-- PROBLEM --
The answer must be an exact reproduction of all the entries.

-- DATA EXCERPTS --

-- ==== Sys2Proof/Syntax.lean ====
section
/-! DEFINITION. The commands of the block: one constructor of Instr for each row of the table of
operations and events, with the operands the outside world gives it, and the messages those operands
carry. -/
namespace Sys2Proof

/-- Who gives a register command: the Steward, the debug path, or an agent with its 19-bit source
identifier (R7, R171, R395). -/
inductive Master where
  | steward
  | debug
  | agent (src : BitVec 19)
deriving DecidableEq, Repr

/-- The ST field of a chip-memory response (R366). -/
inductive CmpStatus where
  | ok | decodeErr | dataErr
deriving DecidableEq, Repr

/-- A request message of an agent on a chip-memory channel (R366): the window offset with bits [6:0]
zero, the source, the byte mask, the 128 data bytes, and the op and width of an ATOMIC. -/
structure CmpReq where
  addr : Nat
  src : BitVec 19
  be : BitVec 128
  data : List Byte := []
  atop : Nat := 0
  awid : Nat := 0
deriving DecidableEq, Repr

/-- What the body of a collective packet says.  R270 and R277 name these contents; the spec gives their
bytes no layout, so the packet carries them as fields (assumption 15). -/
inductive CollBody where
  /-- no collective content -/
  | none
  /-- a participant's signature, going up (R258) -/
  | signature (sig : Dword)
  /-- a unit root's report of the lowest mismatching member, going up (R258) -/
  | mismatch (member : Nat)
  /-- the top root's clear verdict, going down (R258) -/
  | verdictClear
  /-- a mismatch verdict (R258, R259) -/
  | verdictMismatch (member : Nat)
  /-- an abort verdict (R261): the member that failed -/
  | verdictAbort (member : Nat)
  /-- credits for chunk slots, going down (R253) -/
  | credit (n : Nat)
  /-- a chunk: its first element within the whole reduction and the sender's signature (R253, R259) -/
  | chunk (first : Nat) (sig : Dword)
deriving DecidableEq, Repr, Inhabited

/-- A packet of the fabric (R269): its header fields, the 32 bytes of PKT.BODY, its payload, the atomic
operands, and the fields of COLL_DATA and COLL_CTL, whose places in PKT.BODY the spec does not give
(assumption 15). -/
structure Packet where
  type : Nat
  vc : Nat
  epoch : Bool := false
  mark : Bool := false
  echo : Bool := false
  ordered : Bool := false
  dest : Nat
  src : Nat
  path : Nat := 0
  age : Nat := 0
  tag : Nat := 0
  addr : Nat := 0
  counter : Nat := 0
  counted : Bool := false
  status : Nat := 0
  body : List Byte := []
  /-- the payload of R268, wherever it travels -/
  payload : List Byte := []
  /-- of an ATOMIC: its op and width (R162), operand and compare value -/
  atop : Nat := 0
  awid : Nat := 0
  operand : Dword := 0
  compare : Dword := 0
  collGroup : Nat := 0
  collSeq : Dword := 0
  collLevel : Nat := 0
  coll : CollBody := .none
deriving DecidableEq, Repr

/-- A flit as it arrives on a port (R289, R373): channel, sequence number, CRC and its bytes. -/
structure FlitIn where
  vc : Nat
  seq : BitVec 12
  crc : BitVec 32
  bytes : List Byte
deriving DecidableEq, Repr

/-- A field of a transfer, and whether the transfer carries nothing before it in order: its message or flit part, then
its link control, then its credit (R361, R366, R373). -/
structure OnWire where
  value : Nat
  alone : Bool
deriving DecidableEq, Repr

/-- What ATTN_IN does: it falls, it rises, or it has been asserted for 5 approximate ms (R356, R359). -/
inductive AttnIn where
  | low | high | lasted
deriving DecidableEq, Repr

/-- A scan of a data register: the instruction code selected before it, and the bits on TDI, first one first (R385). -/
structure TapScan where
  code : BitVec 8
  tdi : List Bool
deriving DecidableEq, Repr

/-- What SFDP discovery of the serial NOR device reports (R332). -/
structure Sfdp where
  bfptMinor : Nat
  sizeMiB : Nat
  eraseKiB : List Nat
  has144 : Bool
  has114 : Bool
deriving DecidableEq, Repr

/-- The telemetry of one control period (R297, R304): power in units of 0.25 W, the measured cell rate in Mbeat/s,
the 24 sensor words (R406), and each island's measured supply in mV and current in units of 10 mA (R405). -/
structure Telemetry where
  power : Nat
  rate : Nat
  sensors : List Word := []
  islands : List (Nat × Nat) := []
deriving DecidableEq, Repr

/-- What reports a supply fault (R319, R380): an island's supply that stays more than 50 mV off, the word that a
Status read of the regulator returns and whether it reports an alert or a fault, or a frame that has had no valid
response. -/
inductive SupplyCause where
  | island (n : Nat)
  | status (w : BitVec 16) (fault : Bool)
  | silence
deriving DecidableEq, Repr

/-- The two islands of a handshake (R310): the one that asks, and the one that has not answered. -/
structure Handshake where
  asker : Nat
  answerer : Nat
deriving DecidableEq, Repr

-- TASK ANSWER --
-- ==== Sys2Proof/Syntax.lean ====
section
/-! DEFINITION. The commands of the block: one constructor of Instr for each row of the table of
operations and events, with the operands the outside world gives it, and the messages those operands
carry. -/
namespace Sys2Proof

/-- Who gives a register command: the Steward, the debug path, or an agent with its 19-bit source
identifier (R7, R171, R395). -/
inductive Master where
  | steward
  | debug
  | agent (src : BitVec 19)
deriving DecidableEq, Repr

/-- The ST field of a chip-memory response (R366). -/
inductive CmpStatus where
  | ok | decodeErr | dataErr
deriving DecidableEq, Repr

/-- A request message of an agent on a chip-memory channel (R366): the window offset with bits [6:0]
zero, the source, the byte mask, the 128 data bytes, and the op and width of an ATOMIC. -/
structure CmpReq where
  addr : Nat
  src : BitVec 19
  be : BitVec 128
  data : List Byte := []
  atop : Nat := 0
  awid : Nat := 0
deriving DecidableEq, Repr

/-- What the body of a collective packet says.  R270 and R277 name these contents; the spec gives their
bytes no layout, so the packet carries them as fields (assumption 15). -/
inductive CollBody where
  /-- no collective content -/
  | none
  /-- a participant's signature, going up (R258) -/
  | signature (sig : Dword)
  /-- a unit root's report of the lowest mismatching member, going up (R258) -/
  | mismatch (member : Nat)
  /-- the top root's clear verdict, going down (R258) -/
  | verdictClear
  /-- a mismatch verdict (R258, R259) -/
  | verdictMismatch (member : Nat)
  /-- an abort verdict (R261): the member that failed -/
  | verdictAbort (member : Nat)
  /-- credits for chunk slots, going down (R253) -/
  | credit (n : Nat)
  /-- a chunk: its first element within the whole reduction and the sender's signature (R253, R259) -/
  | chunk (first : Nat) (sig : Dword)
deriving DecidableEq, Repr, Inhabited

/-- A packet of the fabric (R269): its header fields, the 32 bytes of PKT.BODY, its payload, the atomic
operands, and the fields of COLL_DATA and COLL_CTL, whose places in PKT.BODY the spec does not give
(assumption 15). -/
structure Packet where
  type : Nat
  vc : Nat
  epoch : Bool := false
  mark : Bool := false
  echo : Bool := false
  ordered : Bool := false
  dest : Nat
  src : Nat
  path : Nat := 0
  age : Nat := 0
  tag : Nat := 0
  addr : Nat := 0
  counter : Nat := 0
  counted : Bool := false
  status : Nat := 0
  body : List Byte := []
  /-- the payload of R268, wherever it travels -/
  payload : List Byte := []
  /-- of an ATOMIC: its op and width (R162), operand and compare value -/
  atop : Nat := 0
  awid : Nat := 0
  operand : Dword := 0
  compare : Dword := 0
  collGroup : Nat := 0
  collSeq : Dword := 0
  collLevel : Nat := 0
  coll : CollBody := .none
deriving DecidableEq, Repr

/-- A flit as it arrives on a port (R289, R373): channel, sequence number, CRC and its bytes. -/
structure FlitIn where
  vc : Nat
  seq : BitVec 12
  crc : BitVec 32
  bytes : List Byte
deriving DecidableEq, Repr

/-- A field of a transfer, and whether the transfer carries nothing before it in order: its message or flit part, then
its link control, then its credit (R361, R366, R373). -/
structure OnWire where
  value : Nat
  alone : Bool
deriving DecidableEq, Repr

/-- What ATTN_IN does: it falls, it rises, or it has been asserted for 5 approximate ms (R356, R359). -/
inductive AttnIn where
  | low | high | lasted
deriving DecidableEq, Repr

/-- A scan of a data register: the instruction code selected before it, and the bits on TDI, first one first (R385). -/
structure TapScan where
  code : BitVec 8
  tdi : List Bool
deriving DecidableEq, Repr

/-- What SFDP discovery of the serial NOR device reports (R332). -/
structure Sfdp where
  bfptMinor : Nat
  sizeMiB : Nat
  eraseKiB : List Nat
  has144 : Bool
  has114 : Bool
deriving DecidableEq, Repr

/-- The telemetry of one control period (R297, R304): power in units of 0.25 W, the measured cell rate in Mbeat/s,
the 24 sensor words (R406), and each island's measured supply in mV and current in units of 10 mA (R405). -/
structure Telemetry where
  power : Nat
  rate : Nat
  sensors : List Word := []
  islands : List (Nat × Nat) := []
deriving DecidableEq, Repr

/-- What reports a supply fault (R319, R380): an island's supply that stays more than 50 mV off, the word that a
Status read of the regulator returns and whether it reports an alert or a fault, or a frame that has had no valid
response. -/
inductive SupplyCause where
  | island (n : Nat)
  | status (w : BitVec 16) (fault : Bool)
  | silence
deriving DecidableEq, Repr

/-- The two islands of a handshake (R310): the one that asks, and the one that has not answered. -/
structure Handshake where
  asker : Nat
  answerer : Nat
deriving DecidableEq, Repr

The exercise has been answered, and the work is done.